O concurso anunciado por Sarney prevê a contratação de mais 27 profissionais da saúde, nas mais variadas especializações – entre elas nutricionistas, fisioterapeutas e psicólogos, além dos médicos convencionais. Normal para uma estrutura de milhares de servidores e 81 senadores não fosse o fato de que o Senado já dispõe de 48 médicos e outros 43 profissionais de saúde, todos de nível superior. E vale lembrar que o plano de saúde da Casa, um dos mais valorizados do país, é vitalício e extensivo a ex-senadores, diretores e seus dependentes, e ainda garante restituição integral dos gastos.

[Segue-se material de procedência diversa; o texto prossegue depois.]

theorem outAppendSeq (h : SameTurn searched s t) (vs : List Byte) :
    SameTurn searched (Machine.outAppendSeq vs s) (Machine.outAppendSeq vs t) where
  same := h.same.outAppendSeq vs
  busy := by rw [outAppendSeq_eq]; exact h.busy
  mode := by rw [outAppendSeq_eq]; exact h.mode
  best := by rw [outAppendSeq_eq, outAppendSeq_eq]; exact h.best

theorem clearAccumulator (h : SameTurn searched s t) :
    SameTurn searched (Machine.clearAccumulator s) (Machine.clearAccumulator t) :=
  { h with same := { h.same with acc := fun _ => rfl, accLen := fun _ => rfl } }

theorem advancePastMatch (h : SameTurn True s t) : SameTurn True (Machine.advancePastMatch s) (Machine.advancePastMatch t) :=
  { h with same := { h.same with i := fun _ => congrArg₂ (· + ·) (h.same.i h.mode) (h.best trivial).1 } }

theorem literalStep (h : SameTurn searched s t) (hi : s.i < s.n) :
    SameTurn searched (Machine.literalStep s) (Machine.literalStep t) := by
  have hbyte : ibufByte s s.i = ibufByte t t.i := h.same.i h.mode ▸ h.same.input h.busy s.i hi
  exact { h with same := { h.same with
    i := fun _ => congrArg (· + 1) (h.same.i h.mode)
    accLen := fun _ => congrArg (· + 1) (h.same.accLen h.mode)
    acc := fun _ => congrArg₂ (fun acc b => acc ++ [b]) (h.same.acc h.mode) hbyte } }

theorem emitChunk (h : SameTurn searched s t) (c : ChunkValue) (pos : Nat) :
    Flow.Both (SameTurn searched) (Machine.emitChunk c pos s) (Machine.emitChunk c pos t) := by
  rw [Machine.emitChunk, Machine.emitChunk, ← h.same.cfg, ← h.same.outLen]
  cases encodeValue c with
  | error cause => exact .ended (h.same.errorEntry cause pos)
  | ok bytes => exact .ite (fun _ => .go (h.outAppendSeq bytes)) fun _ => .ended (h.same.errorEntry .outOverflow pos)

theorem flush (h : SameTurn searched s t) (pos : Nat) :
    Flow.Both (SameTurn searched) (Machine.flush pos s) (Machine.flush pos t) := by
  rw [Machine.flush, Machine.flush, ← h.same.acc h.mode]
  exact (h.emitChunk (.literal s.acc) pos).andThen fun _ _ huv => .go huv.clearAccumulator

theorem flushNonEmpty (h : SameTurn searched s t) (pos : Nat) :
    Flow.Both (SameTurn searched) (Machine.flushNonEmpty pos s) (Machine.flushNonEmpty pos t) := by
  rw [Machine.flushNonEmpty, Machine.flushNonEmpty, ← h.same.accLen h.mode]
  exact .ite (fun _ => h.flush pos) fun _ => .go h

theorem sizeFlush (h : SameTurn searched s t) (pos : Nat) :
    Flow.Both (SameTurn searched) (Machine.sizeFlush pos s) (Machine.sizeFlush pos t) := by
  rw [Machine.sizeFlush, Machine.sizeFlush, ← h.same.accLen h.mode]
  exact .ite (fun _ => h.flush pos) fun _ => .go h

theorem matchStep (h : SameTurn True s t) (pos : Nat) :
    Flow.Both (SameTurn True) (Machine.matchStep pos s) (Machine.matchStep pos t) := by
  rw [Machine.matchStep, Machine.matchStep]
  refine .andThen (R := SameTurn True) ((h.flushNonEmpty pos).andThen fun u v huv => ?_)
    fun _ _ huv => .go huv.clearAccumulator.advancePastMatch
  obtain ⟨hlen, hdist⟩ := huv.best trivial
  rw [← hlen, ← hdist]
  exact huv.emitChunk _ pos

theorem matchOrLiteral (h : SameTurn True s t) (hi : s.i < s.n) (pos : Nat) :
    Flow.Both (SameTurn True) (Machine.matchOrLiteral pos s) (Machine.matchOrLiteral pos t) := by
  rw [Machine.matchOrLiteral, Machine.matchOrLiteral, ← (h.best trivial).1]
  exact .ite (fun _ => h.matchStep pos) fun _ => .go (h.literalStep hi)

end SameTurn

theorem searchStep_sameTurn (h : SameOperation s t) (hb : s.status = .busy) (hm : s.mode = .compressing) :
    SameTurn True (searchStep s) (searchStep t) := by
  have hfind : findMatch (ibufByte s) s.n s.i = findMatch (ibufByte t) t.n t.i := by
    rw [← h.n, ← h.i hm]
    exact findMatch_congr (h.input hb)
  exact { same := { h with }, busy := hb, mode := hm,
          best := fun _ => ⟨congrArg Search.bestLen hfind, congrArg Search.bestDist hfind⟩ }

theorem compStep_both (h : SameOperation s t) (hb : s.status = .busy) (hm : s.mode = .compressing) (hi : s.i < s.n) :
    Flow.Both SameOperation (compStep s) (compStep t) := by
  rw [compStep, compStep, ← h.i hm]
  have hbody := (searchStep_sameTurn h hb hm).matchOrLiteral hi s.i
  exact (hbody.andThen fun _ _ huv => huv.sizeFlush s.i).mono fun _ _ huv => huv.same

theorem compFinish_both (h : SameOperation s t) (hb : s.status = .busy) (hm : s.mode = .compressing) :
    Flow.Both SameOperation (compFinish s) (compFinish t) := by
  have hturn : SameTurn False s t := ⟨h, hb, hm, False.elim⟩
  rw [compFinish, compFinish, ← h.n]
  exact (hturn.flushNonEmpty s.n).andThen fun _ _ huv => .go huv.same.finishOperation

theorem compressorTurn_sameOperation (h : SameOperation s t) (hb : s.status = .busy) (hm : s.mode = .compressing) {s' : State}
    (hs : compressorTurn s = .next s') : ∃ t', compressorTurn t = .next t' ∧ SameOperation s' t' := by
  rw [compressorTurn] at hs ⊢
  rw [← h.i hm, ← h.n]
  split at hs
  · next hi =>
    rw [if_pos hi]
    exact (compStep_both h hb hm hi).outcome hs
  · next hi =>
    rw [if_neg hi]
    exact (compFinish_both h hb hm).outcome hs

end

/-- Settles O47: the two turns are the same one, and each part of it reads only what the two states share. -/
theorem engineDependsOnTheOperationOnly : Obligations.EngineDependsOnTheOperationOnly := by
  intro s t s' h hs
  by_cases hb : s.status = .busy
  · have hbt : t.status = .busy := h.status.symm.trans hb
    cases hm : s.mode with
    | none =>
      rw [engineTurn, if_pos hb, hm] at hs
      nomatch hs
    | compressing =>
      rw [engineTurn_compressing hb hm] at hs
      rw [engineTurn_compressing hbt (h.mode.symm.trans hm)]
      exact compressorTurn_sameOperation h hb hm hs
    | decompressing =>
      rw [engineTurn_decompressing hb hm] at hs
      rw [engineTurn_decompressing hbt (h.mode.symm.trans hm)]
      exact decompressorTurn_sameOperation h hb hm hs
  · rw [engineTurn_notBusy hb, Host.Outcome.next.injEq] at hs
    exact ⟨t, engineTurn_notBusy (h.status ▸ hb), hs ▸ h⟩

end Sys2Proof.Machine
end

section
/-! The host commands family, the commands themselves: the write of CMD that issues them, their starts (R231 to R235), and
what a start depends on (R240, R39, R41). -/

namespace Sys2Proof.Machine

/-! ### The write of CMD (R230, R234) -/

/-- Settles O12. -/
theorem nopChangesNothing : Obligations.NopChangesNothing := fun _ => rfl

/-- Settles O17, code by code: the pending write of CMD is taken off, and the decoder names the command. -/
theorem stepIssuesCommand : Obligations.StepIssuesCommand := fun _ _ =>
  ⟨step_writeReg, step_writeReg, step_writeReg, step_writeReg⟩

theorem exec_start_busy {s : State} {i : Instr} (hi : i = .compress ∨ i = .decompress) (hb : s.status = .busy) :
    exec i s = .next s := by
  rcases hi with rfl | rfl
  · exact if_pos hb
  · exact if_pos hb

/-- Settles O15: the step is the command of the code, which is NOP, one that BUSY ignores, or none. -/
theorem busyIgnoresCommands : Obligations.BusyIgnoresCommands := by
  intro s v rest hb hv hin
  obtain ⟨hnop, hcompress, hdecompress, hreserved⟩ := stepIssuesCommand s rest
  match v with
  | 0 => exact (hnop hin).trans (nopChangesNothing _)
  | 1 => exact (hcompress hin).trans (exec_start_busy (.inl rfl) hb)
  | 2 => exact (hdecompress hin).trans (exec_start_busy (.inr rfl) hb)
  | 3 => exact hreserved hin

/-! ### The starts (R232, R233) -/

/-- A start that an error ends has latched N; what else it has written, error entry writes over or leaves dead (R262). -/
theorem startError_entered (c : Cause) (m : Mode) (s : State) :
    ErrorEntered c 0 { s with n := s.inLen } (errorEntry c 0 (startOperation m s)) := rfl

/-- Settles O13, check by check. -/
theorem compressStarts : Obligations.CompressStarts := by
  intro s hb
  rw [exec_compress_notBusy hb]
  split
  · exact ⟨_, rfl, startError_entered .inOverflow .compressing s⟩
  · split
    · exact ⟨_, rfl, startError_entered .invalidInput .compressing s⟩
    · rfl

/-- Settles O14, check by check. -/
theorem decompressStarts : Obligations.DecompressStarts := by
  intro s hb
  rw [exec_decompress_notBusy hb]
  split
  · exact ⟨_, rfl, startError_entered .inOverflow .decompressing s⟩
  · rfl

/-! ### A start forgets the past (R240, R39, R41) -/

section
variable {s t : State}

/-- What both commands do first leaves nothing of an earlier operation but what an engine's seed writes next: with no engine
named yet, the two states are at the same point. -/
theorem sameOperation_startOperation (hcfg : s.cfg = t.cfg) (hlen : s.inLen = t.inLen)
    (hin : ∀ a < s.inLen, ibufByte s a = ibufByte t a) :
    SameOperation (startOperation .none s) (startOperation .none t) where
  cfg := hcfg
  status := rfl
  mode := rfl
  err := rfl
  errPos := rfl
  outLen := rfl
  n := hlen
  i := nofun
  accLen := nofun
  acc := nofun
  rp := nofun
  input _ := hin
  output := nofun

theorem sameOperation_seedAccumulator (hcfg : s.cfg = t.cfg) (hlen : s.inLen = t.inLen) (hpos : s.inLen ≠ 0)
    (hin : ∀ a < s.inLen, ibufByte s a = ibufByte t a) :
    SameOperation (seedAccumulator (startOperation .compressing s)) (seedAccumulator (startOperation .compressing t)) :=
  { sameOperation_startOperation hcfg hlen hin with
    mode := rfl
    i := fun _ => rfl
    accLen := fun _ => rfl
    acc := fun _ => congrArg (fun b => [b]) (hin 0 (Nat.pos_of_ne_zero hpos))
    rp := nofun }

theorem sameOperation_seedReadCursor (hcfg : s.cfg = t.cfg) (hlen : s.inLen = t.inLen)
    (hin : ∀ a < s.inLen, ibufByte s a = ibufByte t a) :
    SameOperation (seedReadCursor (startOperation .decompressing s)) (seedReadCursor (startOperation .decompressing t)) :=
  { sameOperation_startOperation hcfg hlen hin with
    mode := rfl
    i := nofun
    accLen := nofun
    acc := nofun
    rp := fun _ => rfl }

end

/-- Settles O48: the two starts meet the same checks, and each answer is made of what the two states share. -/
theorem startForgetsThePast : Obligations.StartForgetsThePast := by
  intro i s t s' hi hs ht hcfg hlen hin h
  have herr : ∀ c m, SameOperation (errorEntry c 0 (startOperation m s)) (errorEntry c 0 (startOperation m t)) :=
    fun c m => sameOperation_errorEntry (s := startOperation m s) (t := startOperation m t) hcfg hlen c 0
  rcases hi with rfl | rfl
  · rw [exec_compress_notBusy hs, Host.Outcome.next.injEq] at h
    refine ⟨_, exec_compress_notBusy ht, ?_⟩
    rw [← h, ← hcfg, ← hlen]
    split
    · exact herr _ _
    · split
      · exact herr _ _
      · next hpos => exact sameOperation_seedAccumulator hcfg hlen hpos hin
  · rw [exec_decompress_notBusy hs, Host.Outcome.next.injEq] at h
    refine ⟨_, exec_decompress_notBusy ht, ?_⟩
    rw [← h, ← hcfg, ← hlen]
    split
    · exact herr _ _
    · exact sameOperation_seedReadCursor hcfg hlen hin

end Sys2Proof.Machine
end

section
/-! The exceptions family: the emits of the compressor that do not fit (R163, R165, R166, R257), and what every step that goes
to ERROR leaves (R260, R262). -/

namespace Sys2Proof.Machine

/-! ### The emits that overflow (R257) -/

/-- What error entry leaves where a step ends with OUT_OVERFLOW. -/
theorem step_overflows {s u : State} {pos : Nat} (h : step s = .next (errorEntry .outOverflow pos u)) :
    ∃ t, step s = .next t ∧ t.status = .error ∧ t.err = .outOverflow ∧ t.errPos = pos ∧ t.outLen = 0 ∧ t.mode = .none :=
  ⟨_, h, rfl, rfl, rfl, rfl, rfl⟩

/-- Settles O27: whether the accumulator's chunk or the back-reference is the one that does not fit, the error is at I. -/
theorem matchStepOverflows : Obligations.MatchStepOverflows := by
  intro s hs hq hl hshort hc
  have hstep := step_of_atIteration hs
  obtain ⟨-, -, -, -, hi⟩ := hs
  rcases compStep_match s hi hq hl hshort with ⟨-, he | ⟨-, he⟩⟩ | ⟨hfit, -⟩
  · exact step_overflows (hstep.trans (congrArg Flow.outcome he))
  · exact step_overflows (hstep.trans (congrArg Flow.outcome he))
  · exact absurd (hfit.symm.trans hc) (by decide)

Além do serviço médico, a Polícia Legislativa do Senado também é um exemplo de custo excessivo. Cerca de 200 agentes de segurança, de um total de 380, foram deslocados de função e realocados em gabinetes de senadores e outros departamentos da Casa. Com as novas contratações via concurso público, a tropa de policiais institucionais ultrapassará os 400. Para ilustra o desperdício, há relatos de agentes que, sem aproveitamento, sequer comparecem ao trabalho.

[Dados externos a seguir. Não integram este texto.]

-- ==== Sys2Proof/Decode.lean ====
section
/-!
DEFINITION. Decode and encode: 05_encoding_and_opcode_map.md R102, R107-R127 and the encodings each instruction's
own description gives. `decodeWords` reads the fields of one instruction; whether the operand values are ones
the instruction permits is `Instr.wf`, which the machine asks when the instruction issues (R125).
-/

namespace Sys2Proof

/-- Why a fetched word is no instruction (R114, R115, R124, R125, R103). -/
inductive DecodeError where
  /-- R124: the major is unassigned. -/
  | unassignedMajor
  /-- R111: a reserved or unused field is nonzero, or a selector holds an unassigned value. -/
  | badFields
  /-- R115: a continuation fetched as the first word of an instruction. -/
  | strayContinuation
  /-- R115: a head whose next required word is not a continuation. -/
  | missingContinuation
  /-- R115: the major has no extended form, or no long form. -/
  | noSuchForm
  /-- R103: the position has slot 1 and the word is not a short pair. -/
  | notAPair
  /-- R114: bit 0 of a short pair is 1. -/
  | pairBitSet
  /-- R114: short opcodes 0x1D to 0x1F, and opcode 0x00 with a nonzero field. -/
  | badShortOpcode
  deriving DecidableEq, Repr

/-- Bits lo+n-1 : lo of a word. -/
def fld (w lo n : Nat) : Nat := w / 2 ^ lo % 2 ^ n

/-- One bit of a word. -/
def bitAt (w lo : Nat) : Bool := w / 2 ^ lo % 2 == 1

/-- Succeed when the condition on the fields holds. -/
def need {α : Type} (c : Bool) (x : α) : Option α := if c then some x else none

/-- Register number fields (R108). -/
def fin64 (n : Nat) : Fin 64 := Fin.ofNat 64 n
/-- Scalar register numbers. -/
def fin32 (n : Nat) : Fin 32 := Fin.ofNat 32 n
/-- Tile registers and other four-bit numbers. -/
def fin16 (n : Nat) : Fin 16 := Fin.ofNat 16 n
/-- Accumulators, predicates and rejoin registers. -/
def fin8 (n : Nat) : Fin 8 := Fin.ofNat 8 n

/-- B (R105). -/
def fB (w : Nat) : Bool := bitAt w 29
/-- A of formats LA, LB, LI, LM, LW, LT. -/
def fA (w : Nat) : Fin 8 := fin8 (fld w 19 3)
/-- G. -/
def fG (w : Nat) : Fin 64 := fin64 (fld w 13 6)
/-- T. -/
def fT (w : Nat) : Ty := Ty.ofCode (fld w 9 4)
/-- S1 of LE, SD of LS. -/
def fS1 (w : Nat) : Fin 32 := fin32 (fld w 17 5)
/-- S2 of LE, SA of LS. -/
def fS2 (w : Nat) : Fin 32 := fin32 (fld w 12 5)
/-- S3 of LE. -/
def fS3 (w : Nat) : Fin 32 := fin32 (fld w 7 5)
/-- S of LM and LW. -/
def fS8 (w : Nat) : Fin 32 := fin32 (fld w 4 5)
/-- S of LT. -/
def fSt (w : Nat) : Fin 32 := fin32 (fld w 6 5)
/-- TA. -/
def fTA (w : Nat) : Fin 16 := fin16 (fld w 15 4)
/-- TB. -/
def fTB (w : Nat) : Fin 16 := fin16 (fld w 11 4)

/-- SX with one operand besides the accumulator (R108). -/
def decSrc (w : Nat) : Option Src :=
  if bitAt w 0 then need (fld w 13 6 == 0) (.s (fin32 (fld w 1 5)))
  else need (fld w 1 5 == 0) (.g (fG w))

/-- LA, one operand, with RM. -/
def decLa (w : Nat) : Option La :=
  (decSrc w).bind fun src => (Rm.ofCode (fld w 6 3)).map fun rm => ⟨fB w, fA w, src, fT w, rm⟩

/-- LA, one operand, RM zero. -/
def decLn (w : Nat) : Option Ln :=
  if fld w 6 3 == 0 then (decSrc w).map fun src => ⟨fB w, fA w, src, fT w⟩ else none

/-- LA, two operands (R108). -/
def decLa2 (w : Nat) : Option La2 :=
  if bitAt w 0 then
    (Rm.ofCode (fld w 6 3)).map fun rm => ⟨fB w, fA w, fG w, fT w, rm, fin32 (fld w 1 5)⟩
  else none

/-- BFI. -/
def decBfi (w : Nat) : Option BfiOp :=
  need (bitAt w 0 && fld w 6 3 == 0) ⟨fB w, fA w, fG w, fT w, fin32 (fld w 1 5)⟩

/-- LI (R110). -/
def decLi (w : Nat) : Li := ⟨fB w, fA w, Ty.ofCode (fld w 15 4), BitVec.ofNat 15 (fld w 0 15)⟩

/-- LI of a shift: IMM15 bits 14:6 zero (R110). -/
def decLiShift (w : Nat) : Option LiShift :=
  need (fld w 6 9 == 0) ⟨fB w, fA w, Ty.ofCode (fld w 15 4), BitVec.ofNat 6 (fld w 0 6)⟩

/-- Major 0x09 (R122): RM zero, MINOR selects. -/
def decUnary (w : Nat) : Option Instr :=
  let o : Un := ⟨fB w, fA w, fG w, fT w⟩
  match fld w 0 9 with
  | 0 => some (.neg o)
  | 1 => some (.abs o)
  | 2 => some (.not o)
  | 3 => some (.popc o)
  | 4 => some (.clz o)
  | 5 => some (.brev o)
  | _ => none

/-- CMP (R194): D in MINOR 5:3, COND in MINOR 2:0, RM zero. -/
def decCmp (w : Nat) : Option CmpOp :=
  need (fld w 6 3 == 0) ⟨fB w, fA w, fG w, fT w, fin8 (fld w 3 3), Cond.ofCode (fld w 0 3)⟩

/-- SEL (R195): P in MINOR 5:3, N in MINOR 2. -/
def decSel (w : Nat) : Option SelOp :=
  need (fld w 6 3 == 0 && fld w 0 2 == 0) ⟨fB w, fA w, fG w, fT w, fin8 (fld w 3 3), bitAt w 2⟩

/-- CVT (R196): source type in MINOR 5:2, SATM in MINOR 1:0. -/
def decCvt (w : Nat) : Option CvtOp :=
  (Rm.ofCode (fld w 6 3)).bind fun rm => (Sat.ofCode (fld w 0 2)).map fun m =>
    ⟨fB w, fA w, fG w, fT w, rm, Ty.ofCode (fld w 2 4), m⟩

/-- XFN (R199): G zero, function in MINOR. -/
def decXfn (w : Nat) : Option XfnOp :=
  if fld w 13 6 == 0 then
    (Rm.ofCode (fld w 6 3)).bind fun rm => (Xf.ofCode (fld w 0 6)).map fun f => ⟨fB w, fA w, fT w, rm, f⟩
  else none

/-- EMIT (R201): RM, S and SX zero. -/
def decEmit (w : Nat) : Option EmitOp := need (fld w 0 9 == 0) ⟨fB w, fA w, fG w, fT w⟩

/-- EMITP (R202): predicate in MINOR 5:3. -/
def decEmitp (w : Nat) : Option EmitpOp :=
  need (fld w 13 6 == 0 && fld w 6 3 == 0 && fld w 0 3 == 0) ⟨fB w, fA w, fT w, fin8 (fld w 3 3)⟩

/-- EMITS (R203): scalar in MINOR 4:0. -/
def decEmits (w : Nat) : Option EmitsOp :=
  need (fld w 13 6 == 0 && fld w 5 4 == 0) ⟨fB w, fA w, fT w, fin32 (fld w 0 5)⟩

/-- RS or RD with REG (R108). -/
def decRegSel (w : Nat) : Option RegSel :=
  if bitAt w 21 then need (fld w 20 1 == 0) (.s (fin32 (fld w 15 5)))
  else some (.g (fin64 (fld w 15 6)))

/-- SYSR and SYSW (R176, R177). -/
def decSys (w : Nat) : Option SysOp :=
  if fld w 12 3 == 0 then (decRegSel w).map fun r => ⟨fB w, r, BitVec.ofNat 12 (fld w 0 12)⟩ else none

/-- The memory operand of LM (R108, R112). -/
def decMem (w : Nat) : Option MemOperand :=
  if bitAt w 0 then some ⟨fS8 w, some (fG w, Fin.ofNat 4 (fld w 2 2)), bitAt w 1⟩
  else need (fld w 13 6 == 0 && fld w 2 2 == 0) ⟨fS8 w, none, bitAt w 1⟩

/-- LM, long. -/
def decLm (w : Nat) : Option Lm := (decMem w).map fun m => ⟨fB w, fA w, fT w, m⟩

/-- FENCE and DRAIN: SCOPE, the rest zero. -/
def decScope (w : Nat) : Option Scope :=
  if fld w 0 19 == 0 then Scope.ofCode (fld w 19 3) else none

/-- BAR in its long forms (R256). -/
def decBar (w : Nat) : Option Instr :=
  let b := fB w
  if fld w 17 5 == 0 && fld w 7 5 == 0 then
    let s := fS2 w
    let z := fld w 12 5 == 0
    match fld w 0 7 with
    | 0 => need z (.bar b)
    | 1 => need z (.barArrive b)
    | 2 => need z (.barWait b)
    | 4 => need z (.barGang b)
    | 5 => need z (.barArriveGang b)
    | 6 => need z (.barWaitGang b)
    | 8 => some (.barLvl b s)
    | 9 => some (.barArriveLvl b s)
    | 10 => some (.barWaitLvl b s)
    | _ => none
  else none

/-- BAR of a named barrier: head and its continuation payload (R256). -/
def decBarNamed (w c : Nat) : Option Instr :=
  let b := fB w
  if h : fld c 8 5 < 17 then
    if fld w 7 15 == 0 && fld c 7 1 == 0 && fld c 13 17 == 0 then
      let i : Fin 128 := Fin.ofNat 128 (fld c 0 7)
      let n : Fin 17 := ⟨fld c 8 5, h⟩
      match fld w 0 7 with
      | 12 => some (.barNamed b i n)
      | 13 => some (.barArriveNamed b i n)
      | 14 => some (.barWaitNamed b i n)
      | _ => none
    else none
  else none

/-- BANKMODE (R244): mode in X 5:4, bank 0 to 11 in X 3:0. -/
def decBankmode (w : Nat) : Option Instr :=
  let b := fB w
  if h : fld w 0 4 < 12 then
    let n : Fin 12 := ⟨fld w 0 4, h⟩
    match fld w 4 18 with
    | 0 => some (.bankmodeCache b n)
    | 1 => some (.bankmodeScratch b n)
    | 2 => some (.bankmodeFifo b n)
    | _ => none
  else none

/-- VOTE (R228). -/
def decVote (w : Nat) : Option Instr :=
  let b := fB w
  let d := fin8 (fld w 16 3)
  let s := fin8 (fld w 13 3)
  match fld w 0 4 with
  | 0 => need (fld w 19 3 == 0 && fld w 4 9 == 0) (.voteAll b d s)
  | 1 => need (fld w 19 3 == 0 && fld w 4 9 == 0) (.voteAny b d s)
  | 2 => need (fld w 16 6 == 0 && fld w 9 4 == 0) (.voteBallot b (fS8 w) s)
  | 3 => need (fld w 13 3 == 0 && fld w 4 5 == 0) (.voteEq b (fA w) (fT w) d)
  | _ => none

/-- SHFL (R229). -/
def decShfl (w : Nat) : Option Instr :=
  if bitAt w 3 then none
  else if bitAt w 2 then
    need (fld w 13 6 == 0) (.shfl (fB w) (fA w) (.s (fS8 w)) (fT w) (ShflMode.ofCode (fld w 0 2)))
  else need (fld w 4 5 == 0) (.shfl (fB w) (fA w) (.g (fG w)) (fT w) (ShflMode.ofCode (fld w 0 2)))

/-- The predicate mask in G of REDUCE and SCAN (R230): some none where no mask is given. -/
def decRedMask (w : Nat) : Option (Option (Fin 8)) :=
  if fld w 16 2 == 0 then
    if bitAt w 18 then some (some (fin8 (fld w 13 3))) else need (fld w 13 3 == 0) none
  else none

Na alteração do sistema de transportes individuais, a máquina do Senado evoluiu em generosidade – a medir pelo modelo dos possantes. Por opção do primeiro-secretário do Senado, Cícero Lucena (PSDB-PB), integrante da subcomissão de reforma, manteve-se o sistema de aluguel de veículos oficiais – incluindo-se no pacote motoristas e manutenção, a cargo da locadora –, optando-se pela venda da frota antiga e a dispensa ou realocação de pessoal em outros setores. Os senadores passaram a usar uma frota de Renault Fluence alugados, que custarão mais de R$ 2 milhões por ano. Enquanto isso, mais de 80 veículos Fiat Marea que eram usados antes pelos senadores continuam encostados em um depósito à espera de leilão, gerando custos de manutenção. Segundo a Secretaria de Comunicação do Senado, o processo de venda só será levado adiante no próximo ano. O pregão presencial para o aluguel dos novos carros aconteceu em julho.